Is it understanding car/truck setups more? And able to adjust your car/truck to track conditions.

Equipment i.e Radio system, tyres, car brands?

Or is it practice?
I've been racing in SoCal for a year now, and I haven't moved up to racing expert class because around here that means at any given time you're racing with Cavalieri, Maifield, Drake, Kortz, Cody King, Chad Bradley, or any other insanely fast sponsored driver. I am getting progressively faster, and after talking to a lot of the fast guys, here's what I've learned.
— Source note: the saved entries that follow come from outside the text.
/-- Whether a line can be pinned (R260): pinned already, or its die has capacity beside its level-S granules and its
set fewer than four pinned ways. -/
def pinRoom (s : State) (ln : Nat) : Bool :=
  let die := (Config.homeSlice ln).val / 64
  (find? s.l2 ln).any (fun l => !l.pinned.isEmpty)
    || (pinnedLines s die + 32 * usedS s die < 131072
      && pinnedWays s ln + sWays s ln < 4)

/-- A line filled and pinned by a launch, if there is room (R260, R276). -/
def pinLine (lid : Nat) (rc : BitVec 2) (s : State) (ln : Nat) : State :=
  let s := if (find? s.l2 ln).isSome then s else l2Fill s ln 0 rc
  if pinRoom s ln then { s with l2 := adjust s.l2 ln (fun l => { l with pinned := (l.pinned.erase lid) ++ [lid], rc := rc }) }
  else s

/-- A line written back, dropped and unpinned (R276 EVICT). -/
def evictLine (s : State) (ln : Nat) : State :=
  let s := l2Clean s ln
  { s with l2 := del s.l2 ln }

/-- The work of an action (R276) on the pages of its range: fetch, pin, evict, write back, demote. None while a page
that moves is still in use under its old translation (R337), while a row operation holds a bank that the action needs
(R325), or for frames that cannot take the pages. -/
def actionWork (s : State) (lid : Nat) (la : Launch) (e : List DWord) (ps : List Phys) (frames : List Nat) : Option State :=
  let asn := la.asp.asn
  let lines := actionLines s ps (ttBase e) (ttBase e + ttLen e)
  let move (fetch : Bool) : Option State :=
    let ms := movers ps fetch
    if ms.any (fun p => draining s (p.range asn)) || (ms.zip frames).any (fun x => frameBusy s x.1.frame x.1.size || frameBusy s x.2 x.1.size)
      || !framesOk s ms frames fetch then none
    else some ((ms.zip frames).foldl (fun s x => migrate asn s x.1 x.2) s)
  let each (f : State → Nat → State) : Option State :=
    if lines.any (fun ln => ticketHeld s (128 * ln)) then none else some (lines.foldl f s)
  match ttAct e with
  | 0 => move true
  | 1 => each (pinLine lid (BitVec.ofNat 2 (ttRc e)))
  | 2 => each evictLine
  | 3 => each l2Clean
  | _ => move false

/-- The action of a launch by its number. -/
def Launch.act? (la : Launch) (n : Nat) : Option MedAct := la.acts.find? (fun a => a.id == n)

/-- Whether an action fired before another (R277): in an earlier clk, or in the same one by a lower entry index, then
by the launch. -/
def MedAct.firedBefore (b : MedAct) (bl : Nat) (a : MedAct) (al : Nat) : Bool :=
  b.fired < a.fired || (b.fired == a.fired && (b.entry < a.entry || (b.entry == a.entry && bl < al)))

/-- Whether an action waits for an earlier-fired one of the device (R277): for its start, and, where their ranges
overlap, for its end. -/
def actionWaits (s : State) (lid : Nat) (la : Launch) (a : MedAct) : Bool :=
  let e (l : Launch) (x : MedAct) : List DWord := l.timetab.getD x.entry []
  s.launches.any (fun l => l.2.acts.any (fun b => b.firedBefore l.1 a lid && (!b.started
    || (!b.done && l.2.asp.asn == la.asp.asn && meets (ttBase (e l.2 b)) (ttLen (e l.2 b)) (ttBase (e la a)) (ttLen (e la a))))))

/-- MEDLAR_ACTION_START (R277): an action starts once no earlier-fired one holds it back, and does its work when nothing
else does: a page that moves, a drain, a ticket. `frames` are the frames that the device gives to the pages that move. -/
def execMedlarActionStart (lid act : Nat) (frames : List Nat) (s : State) : Outcome :=
  match find? s.launches lid with
  | none => .fault .noSuchInstance
  | some la =>
    match la.act? act with
    | none => .fault .noSuchInstance
    | some a =>
      let mark (f : MedAct → MedAct) (s : State) : Outcome :=
        .next (s.modLaunch lid (fun l => { l with acts := l.acts.map (fun x => if x.id == act then f x else x) }))
      let en := la.timetab.getD a.entry []
      if a.worked || a.walks || (!a.started && actionWaits s lid la a) then s.stall
      else match entryPages s la en with
      | .moving => mark (fun x => { x with started := true, walks := true }) s
      | .tell va => mark (fun x => { x with started := true }) (s.tell la.asp va)
      | .ok ps =>
        match actionWork s lid la en ps frames with
        | none => if a.started then s.stall else mark (fun x => { x with started := true }) s
        | some s => mark (fun x => { x with started := true, worked := true }) s

/-- MEDLAR_ACTION_COMPLETE (R276): the range is resident, so stalled schedule misses go on (R278). -/
def execMedlarActionComplete (lid act : Nat) (s : State) : Outcome :=
  match find? s.launches lid with
  | none => .fault .noSuchInstance
  | some la =>
    match la.act? act with
    | none => .fault .noSuchInstance
    | some a =>
      if !a.worked || a.done then s.stall
      else .next (s.modLaunch lid (fun l => { l with
        acts := l.acts.map (fun x => if x.id == act then { x with done := true } else x) }))

end Sys2Proof.Machine
end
First make sure your car is built correctly. Suspension works properly and doesn't bind. Transmission is smooth. Bearings are smooth. Steering, throttle, and brake are all set up perfectly. Diffs filled correctly. Everything is symmetric left to right. For big races the pros are meticulous with their cars. I just saw some build tips videos put up by Associated driver Brandon Melton which are really good for any 1/8 scale car here:

http://www.youtube.com/watch?v=ZlcO-..._order&list=UL

Next, setup matters no matter what anyone else says. Find a setup that is dialed for you. A setup that is comfortable to drive. Not too aggressive and not overly neutral where you can't push the car to its limits. For people who think setup is not important, a quote in the video above sums it up. "You wouldn't teach someone to play football by throwing a football without laces around would you?" If your setup and equipment are wrong, it will make your learning curve that much slower. If your setup isn't dialed than make small and single changes at a time until your setup is dialed, and make notes of what each change does. And like everyone else is saying, tires are the most important part of the setup.
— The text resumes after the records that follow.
-- ==== Sys2Proof/Machine/Device.lean ====
section
/-! DEFINITION. Device services: bring-up and recovery (R368, R372), attestation (R369), power and
temperature (R367), loss of data (R365), the scale-up ports (R370, R371), and the device reset (R258,
R357). -/

namespace Sys2Proof.Machine

/-- Firmware's self-tests of every array and bank core at power-on (R357, R372): which bands and banks fail is a
free value (log 2). -/
def bringUpTests (conf : ConfigRecord) (s : State) : State :=
  let s' := ((List.range 256).filter (enabledCore conf)).foldl (fun s c =>
    s.setCore c { s.core c with fenced := (Config.freeWord (s.free + c)).extractLsb' 0 4 }) s
  { s' with
    badBanks := (List.range 8192).filter (fun b => (Config.freeWord (s.free + 256 + b / 16)).getLsbD (b % 16))
    free := s.free + 768 }

/-- A time of firmware's policy as the device measures it: 940 clk per µs, rounded up to a whole clk (R11). -/
def clkOfNs (ns : Nat) : Nat := (940 * ns + 999) / 1000

/-- Firmware's default policy as the device holds it (R366, R369). -/
def loadPolicy (d : DefaultPolicy) : Policy :=
  { prio := d.prio, deadline := d.deadline.map (fun c => (c.1, clkOfNs c.2)), pri := clkOfNs d.pri
    remote := clkOfNs d.remote, plim := d.plim }

/-- POWER_ON (R368, R369, R372): with a valid signature on the firmware, whose digest the event gives, and on the
configuration record, the record's policy holds, the arrays of the enabled cores and the banks are tested, the listed
queue pairs are granted and the windows open; else the device stays in recovery. -/
def execPowerOn (signed : Bool) (boot : Boot) (s : State) : Outcome :=
  let conf := boot.record
  if s.up || s.recovery then s.stall
  else if !signed || !conf.signed then .next { s with recovery := true }
  else .next { bringUpTests conf s with
    up := true
    config := conf
    fwDigest := boot.firmware
    policy := loadPolicy conf.policy
    powerAt := s.clk
    queues := conf.queues.foldl (fun m q => if q.1 < 64 then put m q.1 (QueuePair.reset q.2) else m) [] }

/-- RECOVERY_FIRMWARE_LOAD (R368): in recovery the host loads a firmware image; one whose signature fails is not
used. With a valid one the device leaves recovery for bring-up. -/
def execRecoveryFirmwareLoad (signed : Bool) (digest : BitVec 256) (s : State) : Outcome :=
  if !s.recovery then s.stall
  else if signed then .next { s with recovery := false, fwDigest := digest } else .next s

/-- ATTESTATION_REPORT (R369): a nonce bound to the digests of the running firmware and of the configuration
record. -/
def execAttestationReport (nonce : BitVec 256) (s : State) : Outcome :=
  if !s.up then s.stall else .next { s with attest := s.attest ++ [(nonce, s.fwDigest, s.config.digest)] }

/-- The length of a power window, 10 µs (R11, R367). -/
def powerWindow : Nat := clkOfNs 10000

/-- POWER_WINDOW (R367): at the end of a window its power against PLIM, which the hardware holds to 1,600 W
(R366). The limiter withholds until the next window is below the limit. -/
def execPowerWindow (watts : Nat) (s : State) : Outcome :=
  if s.clk < s.powerAt + powerWindow then s.stall
  else .next { s with throttle := decide (min s.policy.plim 1600 < watts), powerAt := s.clk }

/-- TEMPERATURE_LIMIT (R367): a die exceeds its limit, or falls below it. -/
def execTemperatureLimit (die : Nat) (hot : Bool) (s : State) : Outcome :=
  if 4 ≤ die then .fault .noSuchInstance
  else
    let bit := (1 : BitVec 4) <<< die
    .next { s with hotDies := if hot then s.hotDies ||| bit else s.hotDies &&& ~~~bit }

/-- The address spaces of a page-table root. -/
def spacesOf (s : State) (root : Nat) : List AddrSpace :=
  ((s.launches.map (·.2.asp) ++ s.queues.map (·.2.asp)).filter (fun a => a.root == root)).dedup

/-- DATA_LOSS (R365): the leaf of a page that holds lost bytes becomes not present, its mapping is dropped as by
a `tinv` of an unmap, and the page joins the lost pages. -/
def execDataLoss (root va : Nat) (s : State) : Outcome :=
  match walkFrom s 5 0 root va with
  | .page p =>
    let rs := (spacesOf s root).map (fun a => (⟨a.asn, p.page, p.page + p.size⟩ : VRange))
    if rs.any (draining s) then s.stall
    else
      let s := homeWrite s p.pte 8 (p.entry &&& 0xFDFFFFFFFFFFFFFE).toNat
      let s := rs.foldl (fun s r => dropRange s r false) s
      .next { s with lost := if s.lost.contains (root, p.page) then s.lost else s.lost ++ [(root, p.page)] }
  | _ => s.stall

/-- PORT_DOWN (R370, R371): the acting port's retries fail; traffic moves to the remaining ports. -/
def execPortDown (s : State) : Outcome :=
  if 24 ≤ s.cur then .fault .noSuchInstance
  else .next { s with ports := s.ports &&& ~~~((1 : BitVec 24) <<< s.cur) }

/-- FLIT_ERROR (R364, R370): link-level retry recovers it, and nothing else changes. -/
def execFlitError (s : State) : Outcome := .next s

/-- DEVICE_RESET (R258, R357): the stored GEN is 0 and failed banks are in service again; what has a reset value
takes it. Fenced bands stay fenced until a `selftest` (R222), memory keeps its bytes, and firmware its grants, its
policy and its configuration (log 12). -/
def execDeviceReset (s : State) : Outcome :=
  .next { State.reset with
    cores := s.cores.map (fun k => (k.1, { Core.reset with fenced := k.2.fenced }))
    dram := s.dram, hostMem := s.hostMem, remote := s.remote, policy := s.policy, up := s.up
    recovery := s.recovery, config := s.config, fwDigest := s.fwDigest, attest := s.attest, ports := s.ports
    hotDies := s.hotDies, powerAt := s.powerAt, clk := s.clk, agenda := s.agenda, free := s.free, nextLid := s.nextLid
    queues := s.queues.map (fun q => (q.1, QueuePair.reset q.2.asp)) }

end Sys2Proof.Machine
end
After getting your car built and setup correctly, practice a lot, but practice with purpose. If your goal for practice is to have fun and bash, then have fun and bash. If your goal is to learn a certain fast line, then get that line dialed in. Stay on the fast line and keep going faster until you are at your limit. If you go past that limit, you will start to overdrive your car and lap times will get slower.

If there is something wrong with your car, stop running and fix it. Don't crash!! If you do crash, instead of getting upset, always stay positive and figure out why you crashed and find a way to fix it.

Once your skill improves you may find new limits and you may need to squeeze a little more out of your car. In which case go back to the setup step above and start again.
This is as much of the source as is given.